Cultural safety begins with an understanding of dominant cultural structures that serve to exclude persons based on their cultural practices (e.g., beliefs, attire, language) or cultural identity (e.g., ethnicity). For example, dominant structures overtly reproduce exclusion when services are only available in English or French. The system covertly reproduces exclusion when persons are made to feel different, or “other,” for their beliefs or views about health.

When seeking cultural health information or any subjective data from a client, it is important to bring a critical lens that acknowledges colonial history, power inequity, and injustice. Consider why you are asking information: is it for racial reductionism or to better understand the client health and illness profile? As described in Table 3.1, today, a critical self-reflective approach is more appropriate, where the health professional questions their own assumptions and challenges stereotypes.
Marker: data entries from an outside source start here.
-- ==== Sys2Proof/Syntax.lean ====
section
/-! DEFINITION. The commands of FIBCORE (spec 30_encoding.md R85): one constructor per row of the opcode map, and
the names decoding and the assembler use. -/

namespace Sys2Proof

/-- A FIBCORE command. Registers are W register numbers (R84); an immediate is the signed integer the 20-bit field
stands for (R83). A command is meaningful when `Instr.WellFormed` holds. -/
inductive Instr where
  /-- SETS, 40_assign.md R100. -/
  | sets (rd rs1 : Reg)
  /-- SETSI, 40_assign.md R101. -/
  | setsi (rd : Reg) (imm : Int)
  /-- COPY, 40_assign.md R102. -/
  | copy (rd rs1 : Reg)
  /-- ADD, 41_addsub.md R120. -/
  | add (rd rs1 rs2 : Reg)
  /-- ADDS, 41_addsub.md R121. -/
  | adds (rd rs1 : Reg)
  /-- SUB, 41_addsub.md R122. -/
  | sub (rd rs1 rs2 : Reg)
  /-- MUL, 42_multiply.md R140. -/
  | mul (rd rs1 rs2 : Reg)
  /-- MULW, 42_multiply.md R141. -/
  | mulw (rd rs1 rs2 : Reg)
  /-- FIBS128, 43_fib128.md R161. -/
  | fibs128 (rd rs1 : Reg)
  /-- FIBD128, 43_fib128.md R166. -/
  | fibd128 (rd rs1 : Reg)
  /-- FIBC128, 43_fib128.md R165. -/
  | fibc128 (rd rs1 : Reg)
  /-- FIBI256, 44_fib256.md R190. -/
  | fibi256 (rd rs1 : Reg)
  /-- FIBC256, 44_fib256.md R193. -/
  | fibc256 (rd rs1 : Reg)
  /-- FIBC256W, 44_fib256.md R194. -/
  | fibc256w (rd rs1 : Reg)
deriving DecidableEq, Repr

/-- The three command formats (R82). -/
inductive Format where
  | r3
  | r2
  | i20
deriving DecidableEq, Repr

/-- Why a command word is rejected (R222). NONE is no rejection; codes 4 to 15 are never produced. -/
inductive RejectCode where
  /-- 1: the OPC value is not listed. -/
  | illegalOpcode
  /-- 2: a must-be-zero bit is 1. -/
  | reservedField
  /-- 3: an engine command's index is negative. -/
  | negIndex
deriving DecidableEq, Repr

/-- What decoding a command word gives (R87): a command, or the rejection's cause. -/
inductive Decoded where
  | command (i : Instr)
  | rejected (c : RejectCode)
deriving DecidableEq, Repr

/-- The format of a command (R85). -/
def Instr.format : Instr → Format
  | .sets _ _ => .r2
  | .setsi _ _ => .i20
  | .copy _ _ => .r2
  | .add _ _ _ => .r3
  | .adds _ _ => .r2
  | .sub _ _ _ => .r3
  | .mul _ _ _ => .r3
  | .mulw _ _ _ => .r3
  | .fibs128 _ _ => .r2
  | .fibd128 _ _ => .r2
  | .fibc128 _ _ => .r2
  | .fibi256 _ _ => .r2
  | .fibc256 _ _ => .r2
  | .fibc256w _ _ => .r2

/-- The destination register of a command (R21: every accepted command writes exactly one W register). -/
def Instr.dest : Instr → Reg
  | .sets rd _ => rd
  | .setsi rd _ => rd
  | .copy rd _ => rd
  | .add rd _ _ => rd
  | .adds rd _ => rd
  | .sub rd _ _ => rd
  | .mul rd _ _ => rd
  | .mulw rd _ _ => rd
  | .fibs128 rd _ => rd
  | .fibd128 rd _ => rd
  | .fibc128 rd _ => rd
  | .fibi256 rd _ => rd
  | .fibc256 rd _ => rd
  | .fibc256w rd _ => rd

/-- The register an engine command takes its index from (R26); none for a primitive (R12). -/
def Instr.indexReg : Instr → Option Reg
  | .sets _ _ => none
  | .setsi _ _ => none
  | .copy _ _ => none
  | .add _ _ _ => none
  | .adds _ _ => none
  | .sub _ _ _ => none
  | .mul _ _ _ => none
  | .mulw _ _ _ => none
  | .fibs128 _ rs1 => some rs1
  | .fibd128 _ rs1 => some rs1
  | .fibc128 _ rs1 => some rs1
  | .fibi256 _ rs1 => some rs1
  | .fibc256 _ rs1 => some rs1
  | .fibc256w _ rs1 => some rs1

end Sys2Proof
end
Self-reflective questions Rationale
 

How do I describe my own culture?

 

 

Reflecting on how you would respond to a question that you pose to a client is always good practice when self-analyzing. Consider whether you are clear or confused by the question. Dig deep to think about how you define and think about culture. We all practise culture, some being more closely aligned with dominant culture than others. For some, when they align with the dominant culture, they may perceive themselves as not having a culture or not recognizing their own culture. Reflect on what it means to be closely aligned or not with the dominant culture and how this may be perceived in your nursing practice.

 

 

What assumptions or biases do I hold about culture?

 

 

Bias becomes problematic when it is acted upon and taken up as legitimacy. Reflecting on how assumptions and bias have influenced your thinking about culture, including primary language, mainstream knowledge, and concepts about health and illness, is important for you to understand how to create culturally safe spaces. In addition to thinking about “setting aside” your bias or assumptions, give thought to the belief system that has contributed to your own biases. What has informed your thinking?

 

 

How might historical legacies affect and inform the healthcare I provide?

 

 

Historically, healthcare was a vehicle for imperial and religious practices, and these legacies have contributed to the context of healthcare today. Western healthcare embodies a belief system predicated on empirics, while elsewhere on the globe other practices are taken up. Recognizing that all clients bring a historical cultural context to their interactions with health professionals is helpful in creating cultural safe spaces.

 

 

How does my use of language affect cultural safety?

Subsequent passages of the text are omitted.